=== DATA FOR THE TASK ===
/-- ETH_DATAGRAM_RECEIVE, SESSION_OPEN, SESSION_CLOSE, SESSION_TIMEOUT, KEEPALIVE_SEND, SESSION_COMMAND, SESSION_READ, SESSION_WRITE,
ETH_LINK_CHANGE, ICMP_ECHO, NEIGHBOUR_REQUEST, SPI_NATIVE_READ, SPI_NATIVE_WRITE (R368, R375 to R381, R390). -/
def Obligations.SessionsAndSpi : Prop :=
  (∀ dt s e p src sport b d m, s.elapse dt = e → e.boot.up = true → bitOf (e.reg (Reg.HB_NET_CFG p)) 0 = true →
    ((e.ethPort p).tick e.now).count ≤ 20000 → e.boundDomain p src sport = some d → readEnvelope p b = some m →
    leNat (bytesAt b 5 3) = 0 → m.type ≠ 0x10 → m.type ≠ 0x13 → (e.session d).up = true → m.session = (e.session d).num →
    ∃ t, exec (.ethDatagramReceive dt p src sport b) s = .next t ∧ tget t.links.inbox [] d = tget e.links.inbox [] d ++ [m] ∧
      t.session d = { e.session d with rxAt := e.now } ∧ OnlyParts [.links] e t) ∧
  (∀ dt s e p src sport b, s.elapse dt = e → e.boot.up = true → p < 2 → bitOf (e.reg (Reg.HB_NET_CFG p)) 0 = true →
    ((e.ethPort p).tick e.now).count ≤ 20000 → e.boundDomain p src sport = none →
    ∃ t, exec (.ethDatagramReceive dt p src sport b) s = .next t ∧ t.links.inbox = e.links.inbox ∧
      t.links.sessions = e.links.sessions ∧
      t.reg (Reg.HB_NET_DROP p) = lo32 (min 0xFFFFFFFF ((e.reg (Reg.HB_NET_DROP p)).toNat + 1)) ∧
      Changes [.links, .events] [Reg.HB_NET_DROP p, Reg.HB_NET_EVT] e t) ∧
  (∀ dt s e d m rest, s.elapse dt = e → e.boot.up = true → tget e.links.inbox [] d = m :: rest → m.type = 0x10 →
    (e.session d).up = false → ∃ t, exec (.sessionOpen dt d) s = .next t ∧ (t.session d).up = true ∧
      (t.session d).num = (if (e.links.lastNum + 1) % 2 ^ 32 = 0 then 1 else e.links.lastNum + 1) ∧ (t.session d).rxAt = e.now ∧
      (t.session d).mseq = 1 ∧ tget t.links.inbox [] d = rest ∧ bitOf (t.mreg (.host d) Reg.HB_LNK_EVT) 1 = true) ∧
  (∀ dt s e d m rest, s.elapse dt = e → e.boot.up = true → tget e.links.inbox [] d = m :: rest → m.type = 0x12 → e.current d m = true →
    ∃ t, exec (.sessionClose dt d) s = .next t ∧ t.session d = {} ∧ tget t.links.inbox [] d = rest ∧
      (∀ r, r ∈ t.responses ↔ r ∈ e.responses ∧ r.dom ≠ d) ∧ bitOf (t.mreg (.host d) Reg.HB_LNK_EVT) 0 = true) ∧
  (∀ dt s e d, s.elapse dt = e → e.boot.up = true → (e.session d).up = true → (e.session d).rxAt + 500000000 < e.now →
    ∃ t, exec (.sessionTimeout dt d) s = .next t ∧ t.session d = {} ∧ (∀ r, r ∈ t.responses ↔ r ∈ e.responses ∧ r.dom ≠ d) ∧
      bitOf (t.mreg (.host d) Reg.HB_LNK_EVT) 0 = true) ∧
  (∀ dt s e d, s.elapse dt = e → e.boot.up = true → (e.session d).up = true → (e.session d).txAt + 100000000 ≤ e.now →
    ∃ t, exec (.keepaliveSend dt d) s = .next t ∧ t.session d = { e.session d with mseq := (e.session d).mseq + 1, txAt := e.now } ∧
      t.sent.length = e.sent.length + (e.sessionPorts d).length ∧ OnlyParts [.links, .sent] e t) ∧
  (∀ dt s e d m rest, s.elapse dt = e → tget e.links.inbox [] d = m :: rest → m.type = 0x20 → e.current d m = true →
    (e.session d).high < m.mseq → recordClean m.body = true → e.hears (recordCmd (.session d m.mseq) m.body) = true →
    ∃ t, exec (.sessionCommand dt d) s = .next t ∧ t.queue = e.queue ++ [recordCmd (.session d m.mseq) m.body] ∧
      tget t.links.inbox [] d = rest ∧ (t.session d).high = m.mseq ∧ OnlyParts [.links, .commands] e t) ∧
  (∀ dt s e d m e1 off, s.elapse dt = e → e.boot.up = true → e.sessionTake d 0x30 = (e1, some m) → accessOf m = some (off, 1) →
    e1.mayRead (.host d) off = true → exec (.sessionRead dt d) s =
      .next ((e1.busRead (.host d) off).1.sessionAnswer d m.mseq 0x31 (accessReply m.mseq 0 [(e1.busRead (.host d) off).2.1]))) ∧
  (∀ dt s e d m e1, s.elapse dt = e → e.boot.up = true → e.sessionTake d 0x30 = (e1, some m) → accessOf m = none →
    exec (.sessionRead dt d) s = .next (e1.sessionAnswer d m.mseq 0x31 (accessReply m.mseq 2 []))) ∧
  (∀ dt s e d m e1 e2 off, s.elapse dt = e → e.boot.up = true → e.sessionTake d 0x32 = (e1, some m) → accessOf m = some (off, 1) →
    m.body.length = 12 → e1.busWrite (.host d) off (lo32 (beNat (bytesAt m.body 8 4))) true = some (e2, false) →
    exec (.sessionWrite dt d) s = .next (e2.sessionAnswer d m.mseq 0x33 (accessReply m.mseq 0 []))) ∧
  (∀ dt s e p link, s.elapse dt = e → e.boot.up = true → link ≠ (e.ethPort p).link → bitOf (e.reg (Reg.HB_NET_CFG p)) 0 = true →
    (link = 1 → bitOf (e.reg (Reg.HB_NET_CFG p)) 1 = true) → exec (.ethLinkChange dt p link) s =
      .next ((e.setEthPort p { e.ethPort p with link := link }).netEvt (if link = 0 then 2 + p else p))) ∧
  (∀ dt s e p b, s.elapse dt = e → e.boot.up = true → (e.ethPort p).second = e.now / 1000000000 → (e.ethPort p).link ≠ 0 →
    (e.ethPort p).echoes < 10 → exec (.icmpEcho dt p b) s =
      .next ((e.setEthPort p { e.ethPort p with echoes := (e.ethPort p).echoes + 1 }).send (.packet p 0 b))) ∧
  (∀ dt s e p, s.elapse dt = e → e.boot.up = true → (e.ethPort p).link ≠ 0 → bitOf (e.reg (Reg.HB_NET_CFG p)) 18 = true →
    exec (.neighbourRequest dt p (e.reg (Reg.HB_NET_V4 p)).toNat) s = .next (e.send (.packet p 1 (e.macBytes p)))) ∧
  (∀ dt s e off, s.elapse dt = e → e.boot.up = true → spiOk off = true → e.mayRead (.host 7) off = true →
    exec (.spiNativeRead dt off) s = .next ((e.busRead (.host 7) off).1.send (.spi (some (e.busRead (.host 7) off).2.1) 0))) ∧
  (∀ dt s e off, s.elapse dt = e → e.boot.up = true → spiOk off = false →
    exec (.spiNativeRead dt off) s = .next (e.send (.spi none 0xE1))) ∧
  (∀ dt s e off v t, s.elapse dt = e → e.boot.up = true → spiOk off = true → e.busWrite (.host 7) off v true = some (t, false) →
    exec (.spiNativeWrite dt off v) s = .next (t.send (.spi none 0))) ∧
  (∀ dt s e off v, s.elapse dt = e → e.boot.up = true → spiOk off = false →
    exec (.spiNativeWrite dt off v) s = .next (e.send (.spi none 0xE1)))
===
● WHAT TO DO:
Using the records above, copy all lines that include the word "false".

● YOUR SOLUTION:
    (e.session d).up = false → ∃ t, exec (.sessionOpen dt d) s = .next t ∧ (t.session d).up = true ∧
    m.body.length = 12 → e1.busWrite (.host d) off (lo32 (beNat (bytesAt m.body 8 4))) true = some (e2, false) →
  (∀ dt s e off, s.elapse dt = e → e.boot.up = true → spiOk off = false →
  (∀ dt s e off v t, s.elapse dt = e → e.boot.up = true → spiOk off = true → e.busWrite (.host 7) off v true = some (t, false) →
  (∀ dt s e off v, s.elapse dt = e → e.boot.up = true → spiOk off = false →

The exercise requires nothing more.